Jum’at, 03 April 2026 pukul 08.30 WIB, keluarga besar SD Hj. Isriati Baiturrahman 1 Semarang menggelar acara Halal Bihalal yang bertempat di Aroem Hotel Semarang. Kegiatan ini dihadiri oleh pengurus yayasan, komite sekolah, bapak dan ibu guru serta karyawan baik yang masih aktif maupun yang telah purna tugas, serta para alumni yang tergabung dalam panitia Reuni Akbar.
Acara diawali dengan pembukaan dengan bacaan basmalah, dilanjutkan lantunan ayat suci Al-Qur’an oleh Ustadz Riklan, S.Pd., menambah suasana religius dan penuh ketenangan.
Dalam sambutannya, Kepala Sekolah Dr. Sri Lestari, S.Pd., M.Pd. menyampaikan rasa syukur atas terselenggaranya kegiatan ini. Beliau menjelaskan bahwa halal bihalal memiliki makna mendalam, yaitu saling mengesahkan dan memaafkan. Tradisi ini memiliki akar sejarah yang kuat sejak masa Pangeran Mangkunegara yang mengumpulkan para abdi dalem untuk saling memaafkan. Beliau juga menekankan bahwa kegiatan ini menjadi ajang rekonsiliasi untuk memperkuat kebersamaan dalam mengembangkan yayasan khususnya SD Isriati 1. Empati dan kasih sayang sebagai makhluk Allah menjadi nilai utama yang sejalan dengan visi dan misi sekolah.
Sambutan berikutnya disampaikan oleh Ketua Komite, Ibu Dwi Astutik. Beliau mewakili seluruh tim komite menyampaikan permohonan maaf serta harapan agar ke depan kerja sama antara sekolah dan komite semakin solid demi kemajuan sekolah dalam mencetak generasi cerdas dan berakhlakul karimah.

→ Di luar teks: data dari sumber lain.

-- ==== Sys2Proof/Tests/Slice0.lean ====
section
/-! SUPPORT. Tests: each check of WellFormed refuses an ill-formed command, the manual's worked examples,
and for every obligation a state and operands that meet the hypotheses of each of its clauses. -/

namespace Sys2Proof.Tests

set_option Elab.async false
set_option linter.unnecessarySeqFocus false
set_option linter.unusedVariables false
set_option exponentiation.threshold 1024
set_option maxRecDepth 20000

open Machine

/-! ## Ill-formed commands are refused -/

theorem test_wf_line : Instr.wf (.memWrite .spout 0 0 [1, 2, 3] .clean) = false := by decide
theorem test_wf_lines : Instr.wf (.memRead .spout 0 0 .clean) = false := by decide
theorem test_wf_bar2Write : Instr.wf (.bar2Write 0 []) = false := by decide
theorem test_wf_bar2Read : Instr.wf (.bar2Read 0 0) = false := by decide
theorem test_wf_bar0 : Instr.wf (.bar0AccessInvalid true (2 ^ 26) 4) = false := by decide
theorem test_wf_timeout : Instr.wf (.bar0Timeout (2 ^ 26)) = false := by decide
theorem test_wf_vdd : Instr.wf (.vddSetPointStep 599) = false := by decide
theorem test_wf_header : Instr.wf (.badTlp .malformed [1, 2, 3]) = false := by decide
theorem test_wf_completion : Instr.wf (.hdmaCompletion 0 .sc (List.replicate 4097 0)) = false := by decide +kernel

/-! ## Worked examples of the manual -/

/-- Four or eight 64-bit words as one number, the first lowest. -/
def words64 (l : List Nat) : Nat := l.foldr (fun w n => w + n * 2 ^ 64) 0

/-- The DIST word of chapter 04's example. -/
def distWord : Nat := words64 [0x0000001000020004, 0x12, 0, 0]

/-- DST 2, SRC0 0, SRC1 1, cell L2SQ, reduction ARGMIN. -/
theorem test_dist_word : mOp distWord = opDist ∧ mDst distWord = 2 ∧ mSrc0 distWord = 0 ∧ mSrc1 distWord = 1 ∧
    distCell distWord = 2 ∧ distReduce distWord = 2 ∧ distGate distWord = 0 := by decide

/-- Descriptor 1 of the same example: 1,024 rows of 64 bytes at Core 5's weight buffer. -/
def refDesc : Nat := words64 [0x0000800105000000, 0x0000040000000400, 0x0000000100000001, 0x0000004000000040, 0x0000004000000040, 0, 0, 0]

theorem test_ref_desc : dBase refDesc = 0x800105000000 ∧ dAlloc refDesc = 1024 ∧ dN refDesc = 1024 ∧ dC refDesc = 64 ∧
    dS1 refDesc = 64 ∧ dS3 refDesc = 64 ∧ eltRange refDesc (posAt refDesc 1023 63) = (0x800105000000 + 65535, 1) := by
  decide

/-- Row 47 of descriptor 2 of that example, the ARGMIN output, ends its 384 bytes. -/
def argDesc : Nat := words64 [0x0006800105200c00, 0x0000000100000006, 0x0000003000000001, 0x0000000800000002, 0x0000018000000180, 0, 0, 0]

theorem test_arg_desc : eltRange argDesc (posAt argDesc 47 1) = (0x800105200c00 + 380, 4) := by decide

/-- The walk of chapter 05's example: 1,000 × 200 by 200 × 77 on four arrays. -/
def walk1000 : Geo :=
  geoOf opMatmul (words64 [0, 1000 * 2 ^ 32, 1 + 2 ^ 32, 200, 0, 0, 0, 0]) (words64 [0, 77 * 2 ^ 32, 1 + 2 ^ 32, 200, 0, 0, 0, 0]) 0 1

theorem test_walk : walk1000 = { m := 1000, nc := 77, kb := 7, tr := 250, nrg := 1, ncb := 3 } ∧ trgOf walk1000 0 = 250 := by
  decide

/-- The check value of the CRC-32 of R125 over the nine digits. -/
theorem test_crc : crc32 [49, 50, 51, 52, 53, 54, 55, 56, 57] = 0xcbf43926 := by decide +kernel

/-- BLK_ID of a core's page: TYPE 0x10, its number, revision 1 (R603, R608). -/
theorem test_blk_id : blkId (.core 5) = 0x100501 := by decide

/-! ## Worked examples of chapters 06, 09, 10, 12 and 13 -/

/-- A requantisation record: M, S, ZO 10, LO −128, HI 127. -/
def quantRec (m sh : Nat) : Nat := m + sh * 2 ^ 32 + 10 * 2 ^ 40 + 0x80 * 2 ^ 48 + 0x7f * 2 ^ 56

/-- Ties to even, on both sides of 0, and the saturated rows of chapter 06's nine accumulators. -/
theorem test_requant : (requant1 0 (quantRec (2 ^ 30) 31) (.int 5)).1 = 12 ∧ (requant1 0 (quantRec (2 ^ 30) 31) (.int 7)).1 = 14 ∧
    (requant1 0 (quantRec (2 ^ 30) 31) (.int (-5))).1 = 8 ∧ (requant1 0 (quantRec (2 ^ 30) 31) (.int (-7))).1 = 6 ∧
    (requant1 0 (quantRec 3 2) (.int 6)).1 = 14 ∧ (requant1 0 (quantRec 3 2) (.int 10)).1 = 18 ∧
    (requant1 0 (quantRec 3 2) (.int 1)).1 = 11 ∧ requant1 0 (quantRec (2 ^ 30) 31) (.int 300) = (127, 127, true) := by
  decide +kernel

/-- The error terms of rows 1 and 8 (R240). -/
theorem test_mse : mseTerm 0 (quantRec (2 ^ 30) 31) (.int 5) 12 = some (-128) ∧
    mseTerm 0 (quantRec (2 ^ 30) 31) (.int 300) 127 = some (-8448) := by decide +kernel

/-- An entry with ASPECT and an output of 256 × 256. -/
def aspectEntry : Nat := 2 ^ 15 + 256 * 2 ^ 160 + 256 * 2 ^ 176

/-- Chapter 09's window, widened about its centre, and the taps of the first and last output sample. -/
theorem test_crop : adjust aspectEntry 1920 1080 ⟨1500, 40, 90, 120⟩ = (1485, 40, 120, 120) ∧
    tapsAt true 120 (axisPos 120 256 0) = [(0, -3), (0, 31), (0, 109), (1, -9)] ∧
    tapsAt true 120 (axisPos 120 256 255) = [(118, -9), (119, 109), (119, 31), (119, -3)] ∧
    resampled (fun i _ => if i = 0 then 400 else 480) (tapsAt true 120 (axisPos 120 256 0))
      (tapsAt true 120 (axisPos 120 256 0)) = 394 := by decide +kernel

/-- Chapter 10's assignment: the pairs that pass the limit, in order, and the walk over them. -/
theorem test_assign :
    [(12000, 3, 0), (12000, 3, 1), (13000, 12, 1), (14000, 7, 0), (16000, 7, 2)].Pairwise (fun a b => pairLe false a b) ∧
    assign [(12000, 3, 0), (12000, 3, 1), (13000, 12, 1), (14000, 7, 0), (16000, 7, 2)] =
      [(12000, 3, 0), (13000, 12, 1), (16000, 7, 2)] := by decide

/-- Entry 12 of chapter 10: both coordinates corrected, then predicted. -/
theorem test_track : corrected 600 400 400 612 = (606, 200) ∧ corrected 700 400 400 716 = (708, 200) ∧
    (let e := predictAxis 0 (setVel (setBox (setBox 0 0 606) 2 708) 0 88)
     tBox e 0 = 612 ∧ tBox e 2 = 714 ∧ tRes e 0 = -8) := by decide +kernel

/-- Windows 0 and 1 of chapter 13's example: an offset inside window 1 and one outside both (R505, R506). -/
def winsS : State :=
  { State.reset with hif := { State.reset.hif with
      wins := [⟨BitVec.ofNat 32 (1 + 34 * 4), 0, 0⟩, ⟨BitVec.ofNat 32 (1 + 26 * 4 + 0x2000 * 2 ^ 16), 0, 0x8000⟩] } }

theorem test_window : (winFor winsS 0x401200040 4).map (·.2) = some 0x800001200040 ∧
    (winFor winsS 0x403800000 4).map (·.2) = some 0x800003800000 ∧ winFor winsS 0x404000000 4 = none := by decide +kernel

/-! ## States for the witnesses -/

/-- In service, the link up, the registers reached by the host. -/
def openS : State :=
  { State.reset with power := { State.reset.power with perst := false, booted := true }
                     hif := { State.reset.hif with linkUp := true, mse := true } }

/-- `openS` with another Kettle. -/
def onK (f : Ktl → Ktl) : State := { openS with ktl := f openS.ktl }

/-- Memory that holds numbers: address, bytes, value. -/
def memOf (l : List (Nat × Nat × Nat)) : List Host.Cell :=
  l.foldl (fun m x => memPutAll m ((leBytes x.2.1 x.2.2).mapIdx fun i b => (x.1 + i, b))) []
def actAt (n code target arg16 : Nat) : Action := { issued := n, code := code, target := target, arg16 := arg16, arg64 := 0 }
def act := actAt 0
def act8 := actAt 8
def act100 := actAt 100

/-- Bank 1 is VALID and fits the plan. -/
def bankS : State := onK fun k => { k with
  count := 2200, up := 2200, planStartLo := 6
  banks := updAt k.banks 1 fun b => { b with valid := true, recLen := 33333, recSteps := 1 } }

/-- A plan runs from tick 3,300 with the entry of bank 1 due now. -/
def runS : State := onK fun k => { k with
  count := 3300, up := 3300, planState := .running, activeBank := 1, cycleStart := 3300, cycleLen := 33333
  banks := updAt k.banks 1 fun b => { b with
    words := updAt (updAt b.words 1 fun _ => 5#32) 5 fun _ => 0xff#32, valid := true } }

/-- The last tick of a cycle. -/
def lastS (p : PlanState) (disc : Bool) : State := onK fun k => { k with
  count := 36666299, up := 36666299, planState := p, cycleLen := 33333, discEn := disc, ppsLock := disc
  ppsLast := some 36666000 }

def epochS (d : Option Bool) (b : Nat) (t : Nat) : State := onK fun k => { k with
  count := BitVec.ofNat 64 t, up := t
  epoch := some { target := 2 ^ 44, beat := some b, planned := false, byCap := false, decision := d } }

/-- The Kettle switches to bank 2 at beat 9. -/
def swapS : State := onK fun k => { k with
  count := 9900, up := 9900, planState := .running, shBank := some 2, shPlan := some true, forced := true
  epoch := some { target := 2 ^ 32, beat := some 9, planned := false, byCap := false, decision := some true } }

def plannedS : State := onK fun k => { k with
  count := 8, up := 8, net := [act8 7 0 0]
  epoch := some { target := 1, beat := none, planned := true, byCap := false, decision := none } }

def lineS (en : Bool) (i : Option Nat) : State := onK fun k => { k with
  count := 100, up := 100, net := [act100 5 3 0]
  fsync := updAt k.fsync 3 fun l => { l with cfg := if en then 1#32 ||| l.cfg else l.cfg, issued := i } }

def inputS (n : Nat) (x : InFilter) : State := onK fun k => { k with
  count := 5000, up := 5000, inputs := updAt k.inputs n fun _ => x }
/-- A list of bytes as cells from an address, the zero bytes left out. -/
def cellsAt (a : Nat) (bs : List Byte) : List Host.Cell :=
  (bs.mapIdx fun i b => (a + i, b)).filter fun c => c.2 != 0

/-- A tensor descriptor without aux, strides as dense as can be. -/
def mkDesc (base ty alloc n h w c s : Nat) : Nat :=
  base + ty * 2 ^ 48 + alloc * 2 ^ 64 + n * 2 ^ 96 + h * 2 ^ 128 + w * 2 ^ 160 + c * 2 ^ 192 +
  s * 2 ^ 224 + w * s * 2 ^ 256 + h * w * s * 2 ^ 288

/-- An image for core 3 of one END, whose CRC is given. -/
def image (fb : Bool) (crc : Nat) : List Byte :=
  leBytes 4 jobMagic ++ leBytes 2 1 ++ leBytes 2 128 ++ leBytes 4 7 ++ leBytes 4 (if fb then 1 else 0) ++
  leBytes 4 0x80 ++ leBytes 4 1 ++ leBytes 4 0xc0 ++ leBytes 4 1 ++ leBytes 4 0 ++ leBytes 4 256 ++
  leBytes 8 0 ++ leBytes 4 0 ++ leBytes 4 8 ++ leBytes 4 0 ++ leBytes 4 100000 ++ leBytes 4 9 ++
  List.replicate 56 0 ++ leBytes 4 crc ++ leBytes 32 31 ++ List.replicate 32 0 ++
  leBytes 64 (mkDesc 0x10000 0 1 1 1 1 1 64)

def job3 : Job := { ctx := 2, slot := 5, startTick := 1000, heldFrom := 1000, cplRing := 9 }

Suasana semakin hangat dengan sambutan dari Ketua Panitia Reuni Akbar, dr. Harancang Pandih Kahayana, Sp.A, alumni lulusan tahun 1997 angkatan ke-7. Beliau memohon doa dan dukungan untuk rencana penyelenggaraan Reuni Akbar hingga angkatan ke-25. Reuni ini diharapkan menjadi wadah untuk mempererat ukhuwah, melepas rindu, sekaligus membuka peluang silaturahmi yang dapat menjadi pintu rezeki. Ia juga mengenang jasa para guru yang telah mendidiknya dengan penuh kesabaran dan kebaikan.
Sambutan terakhir disampaikan oleh Ketua Umum YPKPI Masjid Raya Baiturrahman Jawa Tengah, KH. Dr. Ahmad Darodji, M.Si. Beliau menegaskan pentingnya halal bihalal sebagai sarana mendekatkan hubungan antar sesama. Ia juga menyampaikan keprihatinan terhadap fenomena kriminalisasi guru, mengingat peran guru sangat penting dalam mendidik karakter anak. Menurut beliau, kedekatan antara guru, orang tua, dan siswa harus dijaga tanpa adanya sekat, demi terciptanya lingkungan pendidikan yang harmonis.
Acara ditutup dengan doa bersama, dilanjutkan sesi foto bersama. Momen kemudian berlanjut dengan salam-salaman, saling memaafkan, dan mempererat hubungan kekeluargaan di antara seluruh peserta.
Kegiatan Halal Bihalal ini tidak hanya menjadi tradisi tahunan, tetapi juga menjadi pengingat akan pentingnya menjaga silaturahmi, memperkuat persaudaraan, serta membangun sinergi demi kemajuan bersama.